由 (11.2) 改写 (11.1)。因 \(u_{t+1},v_{t+1}\) 独立,\(\mathbb E_t[f(u_{t+1})g(v_{t+1})]=\mathbb E_t[f(u_{t+1})]\,\mathbb E_t[g(v_{t+1})]\)。记股权(总)收益 \(R^e_{t+1}=\frac{A_{t+1}}{P_t}\)、无风险利率 \(R^f_{t+1}\)。展开得股权溢价 (11.3) 与无风险利率 (11.4):

Rewrite (11.1) using (11.2). Since \(u_{t+1},v_{t+1}\) are independent, \(\mathbb E_t[f(u_{t+1})g(v_{t+1})]=\mathbb E_t[f(u_{t+1})]\,\mathbb E_t[g(v_{t+1})]\). Let the equity (gross) return be \(R^e_{t+1}=\frac{A_{t+1}}{P_t}\) and the risk-free rate \(R^f_{t+1}\). Expanding gives the equity premium (11.3) and the risk-free rate (11.4):

$$\ln\mathbb E_t[R^e_{t+1}]=\rho+\theta\gamma-\frac{\theta^2\sigma^2}{2}+\theta\sigma^2+\ln\frac{e^{-p}\big(1-\mathbb E[1-b]\big)+\mathbb E[1-b]}{e^{-p}\big(1-\mathbb E[1-b]^{1-\theta}\big)+\mathbb E[1-b]^{1-\theta}}.\tag{11.3}$$

$$\ln R^f_{t+1}=\rho+\theta\gamma-\frac{\theta^2\sigma^2}{2}-\ln\mathbb E\!\left[e^{-p}+(1-e^{-p})\,\mathbb E[1-b]^{-\theta}\right].\tag{11.4}$$

(11.3)、(11.4) 给出股权溢价与无风险利率的表达式。方法论:把灾难概率 \(p\)、幅度 \(b\) 等更多对象显式写出用于校准,再用 (11.3)、(11.4) 拟合数据。
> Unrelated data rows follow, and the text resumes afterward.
/-- Settles O6: each body writes its predicate in every executing lane. -/
theorem predicateResults : Obligations.PredicateResults := by
  refine fun f s env hpt => ⟨fun i hi hiss => ?_, fun i hi hiss => ?_, fun i hi hiss => ?_, fun i hi hiss => ?_⟩
  · have hr : Runs .pseti .psetiExt 0x1C psetiBody := {}
    obtain ⟨-, rfl⟩ := hr.env_eq hi hiss
    refine hr.predOut hi hiss hpt rfl fun l hclean => ?_
    obtain ⟨ha, hb, -⟩ := hclean
    simp only [elemBad_clean ha, elemBad_clean hb, reading_eq_ite, condHolds_eq_condOf]
    rfl
  · have hr : Runs .plop .plopExt 0x1D plopBody := {}
    obtain ⟨-, rfl⟩ := hr.env_eq hi hiss
    exact hr.predOut hi hiss hpt rfl fun l _ => congrArg env.f.md.getLsbD (plopIndex ..)
  · have hr : Runs .pmov .pmovExt 0x1D pmovBody := {}
    obtain ⟨-, rfl⟩ := hr.env_eq hi hiss
    exact hr.predOut hi hiss hpt rfl fun l _ => rfl
  · have hr : Runs .pmovMask .pmovMaskExt 0x1D pmovMaskBody := {}
    obtain ⟨-, rfl⟩ := hr.env_eq hi hiss
    refine hr.predOut hi hiss hpt rfl fun l hpoi => ?_
    have hclean : (env.srcB ((turn s).grp env.k) 0).bad = false := by simp [Reg.bad, hpoi]
    rw [hclean]
    rfl

end Sys2Proof.Machine
end

section
/-!
PROOF of O17: BRA, BRP, BRX and LOOP (R117 to R119, R121). A body that moves lanes says where each lane of the path goes; what is left is the
condition of BRP over E, the targets of BRX and the counter of LOOP.
-/

namespace Sys2Proof.Machine

/-! ### The end of an issue that branches (R89) -/

theorem State.moving_sameRegs (s s' : State) (env : Env) : SameRegs ((s.moving s' env).grp env.k) (s'.grp env.k) := by
  unfold State.moving
  split
  · exact SameRegs.refl _
  · rw [State.grp_modGrp_same]
    exact pushPend_sameRegs ..

section
variable {short long i : Fields → Instr} {maj : BitVec 7} {body : Env → State → Out} {f : Fields} {s s' : State} {env : Env}
  {pc : LaneId → Word}

/-- A body that moves the lanes of its path and leaves them live: each stands where the body sends it, and the registers are those of the body. -/
theorem Runs.branches (h : Runs short long maj body) (hi : i ∈ [short, long]) (hiss : Issues (i f) s env)
    (hb : body env (turn s) = .pcs s' pc) (hlane : (s'.grp env.k).lane = ((turn s).grp env.k).lane) :
    Completes (i f) s fun t => (∀ l : LaneId, env.path.getLsbD l = true → (t.grp env.k).lane[l].pcv = pc l)
      ∧ SameRegs (t.grp env.k) (s'.grp env.k) := by
  refine ⟨_, h.exec_issue hi hiss, ?_⟩
  rw [hb]
  refine ⟨fun l hl => ?_, ?_⟩
  · refine (complete_moved (turn s) s' env pc).pcv l hl ?_
    rw [lanes_of_group hlane]
    exact begin_path_live (h.go hi hiss) hl
  · exact (complete_sameRegs ..).trans ((turn s).moving_sameRegs s' env)

end

/-! ### Targets at word offsets (R117) -/

theorem f12_eq_offset12 (f : Fields) : f12 f = offset12 f := by
  unfold f12 offset12
  refine congrArg BitVec.toInt (BitVec.eq_of_toNat_eq ?_)
  have ha := (f.a.extractLsb' 0 6).isLt
  have hb := (f.b.extractLsb' 0 6).isLt
  rw [BitVec.toNat_append, ← Nat.shiftLeft_add_eq_or_of_lt ha, BitVec.toNat_ofNat]
  simp only [bits, Nat.shiftLeft_eq]
  omega

theorem target12_eq_wordTarget (env : Env) : env.target (f12 env.f) = wordTarget env (offset12 env.f) := by
  rw [f12_eq_offset12]
  unfold Env.target wordTarget
  rw [BitVec.toNat_ofInt]
  rfl

/-! ### The condition of BRP (R118) -/

theorem and_ne_zero_iff (p e : LaneMask) : p &&& e ≠ 0 ↔ ∃ l : LaneId, e.getLsbD l = true ∧ p.getLsbD l = true := by
  constructor
  · intro h
    obtain ⟨l, hl⟩ := exists_lane_of_ne_zero h
    rw [BitVec.getLsbD_and, Bool.and_eq_true] at hl
    exact ⟨l, hl.2, hl.1⟩
  · rintro ⟨l, he, hp⟩ h0
    have hl : (p &&& e).getLsbD l = true := by rw [BitVec.getLsbD_and, he, hp]; rfl
    rw [h0] at hl
    exact absurd hl (by simp)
(11.3), (11.4) give the equity-premium and risk-free-rate expressions. Methodology: write out more objects explicitly (the disaster probability \(p\), magnitude \(b\), etc.) for calibration, then fit the data with (11.3), (11.4).

11.1.5 Summary

  • 贡献: 提出一个聚合层面小概率灾难模型;用聚合灾难的经验分布校准,灾难带来的风险溢价 + 由校准匹配的无风险利率,能同时解释双重之谜。
  • 批评:
  • 窗口错配。 聚合消费的灾难(峰谷跌幅)若用四年窗口校准,则股权溢价也应按四年窗口度量(约 24%),而非按一年(6%)——否则产生错配偏误。Barro (2006) 之后许多论文沿用这一错配传统,具有误导性。
  • Backus et al. (2011) 用股指期权反推隐含灾难参数,发现投资者感知的灾难概率远低于 Barro (2006) 的校准值。
  • Julliard and Ghosh (2012) 指出:用罕见灾难拟合股权溢价的唯一办法是假设极高的灾难概率,不现实;且罕见灾难让所有股票同跌,削弱了 C-CAPM 拟合横截面超额收益的能力(横截面消费风险离散度被压缩)。
  • Contribution: propose an aggregate-level small-probability disaster model; calibrating to the empirical distribution of aggregate disasters, the disaster-driven risk premium plus a calibration-matched risk-free rate jointly explain the dual puzzle.
  • Critiques:
  • Window mismatch. If the aggregate-consumption disaster (peak-to-trough decline) is calibrated over a four-year window, the equity premium should also be measured over four years (about 24%), not one year (6%) — otherwise a mismatch bias arises. Many papers after Barro (2006) follow this misleading tradition.
  • Backus et al. (2011) back out the implied disaster parameter from equity-index options and find the disaster probability perceived by investors is much lower than Barro's (2006) calibration.
  • Julliard and Ghosh (2012) point out that the only way to fit the equity premium with rare disasters is to assume an extremely high disaster probability, which is unrealistic; and rare disasters make all stocks fall together, weakening the ability of C-CAPM to fit cross-sectional excess returns (the cross-sectional dispersion of consumption risk is compressed).

References

  • Backus, D., M. Chernov and I. Martin (2011). Disasters Implied by Equity Index Options. The Journal of Finance 66(6), 1969–2012.
  • Barro, R. J. (2006). Rare Disasters and Asset Markets in the Twentieth Century. The Quarterly Journal of Economics 121(3), 823–866.
  • Julliard, C. and A. Ghosh (2012). Can Rare Events Explain the Equity Premium Puzzle? The Review of Financial Studies 25(10), 3037–3076.
  • Rietz, T. A. (1988). The Equity Risk Premium: A Solution. Journal of Monetary Economics 22(1), 117–131.